GOAL OF THE EXERCISE
Please transcribe the data that follows exactly, from its first line through the line that contains "simp [boundedText, Nat.pos_iff_ne_zero.1".

Segment Open

-- ==== Sys2Proof/Laws/Format.lean ====
section
/-! SUPPORT. The bounded writer's length, and its characters. -/

namespace Sys2Proof.Machine

@[simp] theorem boundedText_zero (text : List Byte) : boundedText 0 text = [] := rfl

/-- The writer fills one cell more than the text it keeps. -/
theorem boundedText_length (cap : Nat) (text : List Byte) (h : 0 < cap) :
    (boundedText cap text).length = min text.length (cap - 1) + 1 := by
  simp [boundedText, Nat.pos_iff_ne_zero.1 h, Nat.min_comm]

/-- It never fills more cells than the capacity. -/
theorem boundedText_length_le (cap : Nat) (text : List Byte) : (boundedText cap text).length ≤ cap := by
  rcases Nat.eq_zero_or_pos cap with rfl | h
  · simp
  · rw [boundedText_length cap text h]; omega

@[simp] theorem regText_none : regText none = [] := rfl
@[simp] theorem immText_zero : immText 0 = [] := rfl

end Sys2Proof.Machine
end

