-- ==== Sys2Proof/Tests/Slice0.lean ====
section
/-! SUPPORT. Tests of the model against spec/95_test_vectors.md (every expected value is copied from there or written out
from the rule named), the smoke test of WellFormed, and a witness for each statement that has hypotheses. -/

open Sys2Proof Sys2Proof.Machine Sys2Proof.Safety

namespace Sys2Proof.Tests

/-! ## Helpers -/

/-- A record by its code and fields. -/
def rec (code : MnemCode) (rd rs1 rs2 rs3 : Option Reg) (imm : Imm) : Record := ⟨code, rd, rs1, rs2, rs3, imm⟩

/-- A block whose caller holds these bytes from cell 0 and asks for their decode. -/
def supply (bytes : List Byte) : State :=
  { State.reset with
    inMem := Memory.writeRange [] 0 bytes
    pending := [.decode { base := 0, inLen := bytes.length }] }

/-- A block asked to format a record into an output storage of twelve cells that all hold `#`. -/
def page (r : Record) (cap : Nat) : State :=
  { State.reset with
    outMem := Memory.writeRange [] 0 (List.replicate 12 0x23)
    pending := [.format { source := .given r, base := 0, cap := cap }] }

/-- What the Decoder answers after one step. -/
def answers (s : State) (a : Answer) : Bool :=
  match step s with
  | .next t => decide (t.decoded = some a)
  | .fault _ => false
  | .refused _ => false

/-- One step goes to this state. -/
def goesTo (s t : State) : Bool :=
  match step s with
  | .next u => decide (u = t)
  | .fault _ => false
  | .refused _ => false

/-- What the output storage holds after one step, as one text from cell 0. -/
def prints (s : State) (text : List Byte) : Bool :=
  match step s with
  | .next t => decide (t.outMem = Memory.writeRange [] 0 text)
  | .fault _ => false
  | .refused _ => false

/-- A word's instruction, the record one step delivers, and that record's text. -/
def vec (w : Nat) (i : Instr) (r : Record) (text : String) : Bool :=
  decide (decodeTableWord 32 w = some i) && answers (supply (wordBytes (BitVec.ofNat 32 w))) (.ok 4 r) &&
    decide (fullText nameRom r = ascii text) && i.wellFormed

/-! ## WellFormed refuses an ill-formed term for each check -/

theorem test_wellFormed_refuses_I : (Instr.addi 1 2 2048).wellFormed = false := by decide
theorem test_wellFormed_refuses_I_below : (Instr.csrrw 1 2 (-2049)).wellFormed = false := by decide
theorem test_wellFormed_refuses_S : (Instr.sd 1 2 (-2049)).wellFormed = false := by decide
theorem test_wellFormed_refuses_B_range : (Instr.beq 1 2 4096).wellFormed = false := by decide
theorem test_wellFormed_refuses_B_odd : (Instr.bgeu 1 2 3).wellFormed = false := by decide
theorem test_wellFormed_refuses_U : (Instr.lui 1 1).wellFormed = false := by decide
theorem test_wellFormed_refuses_J_range : (Instr.jal 1 1048576).wellFormed = false := by decide
theorem test_wellFormed_refuses_J_odd : (Instr.jal 1 5).wellFormed = false := by decide
theorem test_wellFormed_refuses_AMO : (Instr.lrW 1 2 3 4).wellFormed = false := by decide
theorem test_wellFormed_refuses_SH : (Instr.sraiw 1 2 64).wellFormed = false := by decide

/-! ## One word per row (95_test_vectors.md 2.1) -/

theorem test_rows_LoadStore_1 :
    vec 0xFF930283 (.lb 5 6 (-7)) (rec 1 (some 5) (some 6) none none (-7)) "lb r5 r6 -7" = true ∧
    vec 0xFF931283 (.lh 5 6 (-7)) (rec 2 (some 5) (some 6) none none (-7)) "lh r5 r6 -7" = true ∧
    vec 0xFF932283 (.lw 5 6 (-7)) (rec 3 (some 5) (some 6) none none (-7)) "lw r5 r6 -7" = true ∧
    vec 0xFF933283 (.ld 5 6 (-7)) (rec 4 (some 5) (some 6) none none (-7)) "ld r5 r6 -7" = true ∧
    vec 0xFF934283 (.lbu 5 6 (-7)) (rec 5 (some 5) (some 6) none none (-7)) "lbu r5 r6 -7" = true ∧
    vec 0xFF935283 (.lhu 5 6 (-7)) (rec 6 (some 5) (some 6) none none (-7)) "lhu r5 r6 -7" = true ∧
    vec 0xFF936283 (.lwu 5 6 (-7)) (rec 7 (some 5) (some 6) none none (-7)) "lwu r5 r6 -7" = true ∧
    vec 0xFE730C23 (.sb 6 7 (-8)) (rec 8 none (some 6) (some 7) none (-8)) "sb r6 r7 -8" = true := by decide
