/-- What a training found (R284, R285). -/
structure TrainingResult where
  /-- True for a full training, false for a fast one. -/
  full : Bool
  /-- Wavelengths λ0–λ7 whose laser input meets R279. -/
  laser : BitVec 8
  /-- Usable wavelength set of this side's receiver. -/
  rxUsable : Word
  /-- Usable wavelength set the peer named. -/
  txUsable : Word
  /-- Rings that failed to lock while their light was present: transmit 0–31, receive 32–63 (R282). -/
  unlocked : BitVec 64
  /-- The peer answered with a training frame. -/
  frame : Bool
  /-- Flit format version of the peer's frame. -/
  version : BitVec 4
  /-- Node id of the peer's frame. -/
  peer : BitVec 20
  /-- The peer has encryption configured. -/
  peerEncrypted : Bool
  /-- The key check values agree. -/
  keyCheckOk : Bool
  /-- A lane marker named another index. -/
  laneMismatch : Bool
  /-- The fault that kept wavelengths away is local. -/
  localFault : Bool
deriving DecidableEq, Repr

/-- The state a flit was received in: after FEC and CRC (R287), with the GCM tag (R304). -/
structure FlitCheck where
  /-- Bytes the FEC corrected, by wavelength index. -/
  correctedBy : List (Fin 32 × Nat)
  /-- The FEC decoded. -/
  fecOk : Bool
  /-- The GCM tag verified, on an encrypted link. -/
  tagOk : Bool
deriving DecidableEq, Repr

/-- A sensor of R429. -/
inductive Sensor where
  /-- Junction of a compute die. -/
  | compute (d : DieIx)
  /-- Junction of a media die. -/
  | media (m : MediaIx)
  /-- A light die or its photonic circuit. -/
  | light (l : Fin 2)
  /-- An HBM stack. -/
  | hbm (k : Fin 8)
  /-- A NAND package case. -/
  | nand (g : GroupIx)
deriving DecidableEq, Repr

/-- A failure that a cast-on step found (R411, R413). -/
inductive StepResult where
  /-- Step 1: an image failed verification or the configuration flash could not be read. -/
  | imageFailed
  /-- Steps 2–4: a compute die failed twice. -/
  | computeDieFailed (d : DieIx)
  /-- Step 4: one stack failed training. -/
  | stackFailed (k : Fin 8)
  /-- Steps 2–3: one light die failed. -/
  | lightDieFailed (l : Fin 2)
  /-- Steps 2–3: M0's data blocks, M1 or both light dies failed. -/
  | fatalDieFailed
  /-- Step 5: a macro or checker of a unit failed. -/
  | checkerFailed (u : HwUnit)
  /-- Step 7: a channel failed calibration at 4,800 MT/s; `again` when it failed at 3,200 MT/s too. -/
  | channelFailed (ch : Fin 128) (again : Bool)
  /-- Step 8: the journal cannot be replayed. -/
  | journalFailed
deriving DecidableEq, Repr

/-- A kind of engine the placement engine fills (R172). -/
inductive TaskKind where
  /-- A stream, or a resumed stream. -/
  | stream
  /-- A chunk update on a vector engine. -/
  | update
  /-- A parcel scan or a span on a scan engine. -/
  | scan
deriving DecidableEq, Repr

/-- A numeric PLDM sensor or a MOD_STATUS state sensor (R466). -/
inductive PldmSensor where
  /-- Coolant inlet temperature. -/
  | inlet
  /-- Coolant outlet temperature. -/
  | outlet
  /-- Estimated flow. -/
  | flow
  /-- 48 V input power. -/
  | power
  /-- Junction temperature of a die. -/
  | junction (d : AllDieIx)
  /-- Temperature of an HBM stack. -/
  | stack (k : Fin 8)
  /-- The hottest NAND case. -/
  | nandHottest
  /-- Hold-up energy. -/
  | holdup
  /-- One MOD_STATUS bit. -/
  | status (bit : Fin 8)
deriving DecidableEq, Repr
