-- ==== Sys2Proof/Machine/Table.lean ====
section
/-! DEFINITION. Sparse tables in one canonical form (keys strictly rising), used for every memory, register
bank and record table of the model.  A table may be read with a default, which an unlisted key reads as; `put`
keeps no entry equal to that default, so that equal memories are equal data. -/

namespace Sys2Proof.Machine

/-- A table: pairs of key and value, keys strictly rising. -/
abbrev Tbl (α : Type) := List (Nat × α)

/-- A byte memory: a table of bytes. -/
abbrev Mem := Tbl Byte

/-- The value listed under a key. -/
def Tbl.get? {α : Type} : Tbl α → Nat → Option α
  | [], _ => none
  | (k', v) :: t, k => if k = k' then some v else Tbl.get? t k

/-- The value listed under a key, or the default. -/
def Tbl.getD {α : Type} (t : Tbl α) (k : Nat) (d : α) : α := (Tbl.get? t k).getD d

/-- The table with one key set. -/
def Tbl.set {α : Type} (k : Nat) (v : α) : Tbl α → Tbl α
  | [] => [(k, v)]
  | (k', v') :: t =>
    if k < k' then (k, v) :: (k', v') :: t
    else if k = k' then (k, v) :: t
    else (k', v') :: Tbl.set k v t

/-- The table without one key. -/
def Tbl.erase {α : Type} (k : Nat) : Tbl α → Tbl α
  | [] => []
  | (k', v') :: t => if k = k' then Tbl.erase k t else (k', v') :: Tbl.erase k t

/-- The bank with one key set; setting the default value removes the entry. -/
def Tbl.put {α : Type} [DecidableEq α] (d : α) (k : Nat) (v : α) (t : Tbl α) : Tbl α :=
  if v = d then Tbl.erase k t else Tbl.set k v t

/-- Whether a key is listed. -/
def Tbl.has {α : Type} (t : Tbl α) (k : Nat) : Bool := (Tbl.get? t k).isSome

/-- The table with a listed entry changed by a function; an unlisted key changes nothing. -/
def Tbl.modify {α : Type} (k : Nat) (f : α → α) : Tbl α → Tbl α
  | [] => []
  | (k', v') :: t => if k = k' then (k', f v') :: Tbl.modify k f t else (k', v') :: Tbl.modify k f t

/-- Every listed value changed by a function of key and value. -/
def Tbl.mapVals {α β : Type} (f : Nat → α → β) : Tbl α → Tbl β
  | [] => []
  | (k, v) :: t => (k, f k v) :: Tbl.mapVals f t

/-- The listed entries that a test keeps. -/
def Tbl.keep {α : Type} (f : Nat → α → Bool) : Tbl α → Tbl α
  | [] => []
  | (k, v) :: t => if f k v then (k, v) :: Tbl.keep f t else Tbl.keep f t

/-- The first listed entry that a test accepts. -/
def Tbl.find? {α : Type} (f : Nat → α → Bool) : Tbl α → Option (Nat × α)
  | [] => none
  | (k, v) :: t => if f k v then some (k, v) else Tbl.find? f t

/-- The number of listed entries that a test accepts. -/
def Tbl.count {α : Type} (f : Nat → α → Bool) : Tbl α → Nat
  | [] => 0
  | (k, v) :: t => (if f k v then 1 else 0) + Tbl.count f t

/-- Keys above a bound, strictly rising. -/
def Tbl.risingFrom {α : Type} (lo : Nat) : Tbl α → Bool
  | [] => true
  | (k, _) :: t => decide (lo ≤ k) && Tbl.risingFrom (k + 1) t

/-- The canonical form of a table: keys strictly rising. -/
def Tbl.wf {α : Type} (t : Tbl α) : Bool := Tbl.risingFrom 0 t

/-- The canonical form of a bank: strictly rising keys, and no entry equal to the default. -/
def Tbl.bankWf {α : Type} [DecidableEq α] (d : α) (t : Tbl α) : Bool :=
  Tbl.wf t && t.all fun e => decide (e.2 ≠ d)

/-- The canonical form of a zero-default memory. -/
def Mem.wf (m : Mem) : Bool := Tbl.bankWf (0 : Byte) m

/-- One byte of a memory whose unlisted bytes read as zero. -/
def Mem.read (m : Mem) (a : Nat) : Byte := Tbl.getD m a 0

/-- Write one byte of a memory whose unlisted bytes read as zero. -/
def Mem.write (a : Nat) (v : Byte) (m : Mem) : Mem := Tbl.put (0 : Byte) a v m

/-- `n` bytes of a memory from an address. -/
def Mem.readBytes (m : Mem) (a : Nat) : Nat → List Byte
  | 0 => []
  | n + 1 => Mem.read m a :: Mem.readBytes m (a + 1) n

/-- Write a run of bytes. -/
def Mem.writeBytes (a : Nat) : List Byte → Mem → Mem
  | [], m => m
  | b :: bs, m => Mem.writeBytes (a + 1) bs (Mem.write a b m)

/-- A range of a memory set to zero: every entry inside it removed. -/
def Mem.zeroRange (a n : Nat) (m : Mem) : Mem := Tbl.keep (fun k _ => decide (k < a ∨ a + n ≤ k)) m

/-- The little-endian value of a run of bytes (R4). -/
def leNat : List Byte → Nat
  | [] => 0
  | b :: bs => b.toNat + 256 * leNat bs

/-- `n` little-endian bytes of a value (R4). -/
def leBytes : Nat → Nat → List Byte
  | 0, _ => []
  | n + 1, v => BitVec.ofNat 8 (v % 256) :: leBytes n (v / 256)

/-- The bits [lo + w − 1 : lo] of a number (R4). -/
def bits (v lo w : Nat) : Nat := (v >>> lo) % 2 ^ w

/-- Bit `i` of a number. -/
def bit (v i : Nat) : Bool := v.testBit i

/-- `n` bytes of a list from a position, with zeros where the list ends. -/
def sliceBytes (bs : List Byte) (pos n : Nat) : List Byte :=
  let s := (bs.drop pos).take n
  s ++ List.replicate (n - s.length) 0

/-- The little-endian field of `n` bytes at a position of a list. -/
def fieldAt (bs : List Byte) (pos n : Nat) : Nat := leNat (sliceBytes bs pos n)

/-- Up to the next multiple. -/
def alignUp (n m : Nat) : Nat := ((n + m - 1) / m) * m

/-- Whether two ranges (start, length) overlap. -/
def overlaps (a n b m : Nat) : Bool := decide (0 < n ∧ 0 < m ∧ a < b + m ∧ b < a + n)

end Sys2Proof.Machine
end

Segment Closed

ANSWER FOR THIS EXERCISE
-- ==== Sys2Proof/Laws/Format.lean ====
section
/-! SUPPORT. The bounded writer's length, and its characters. -/

namespace Sys2Proof.Machine

@[simp] theorem boundedText_zero (text : List Byte) : boundedText 0 text = [] := rfl

/-- The writer fills one cell more than the text it keeps. -/
theorem boundedText_length (cap : Nat) (text : List Byte) (h : 0 < cap) :
    (boundedText cap text).length = min text.length (cap - 1) + 1 := by
  simp [boundedText, Nat.pos_iff_ne_zero.1 h, Nat.min_comm]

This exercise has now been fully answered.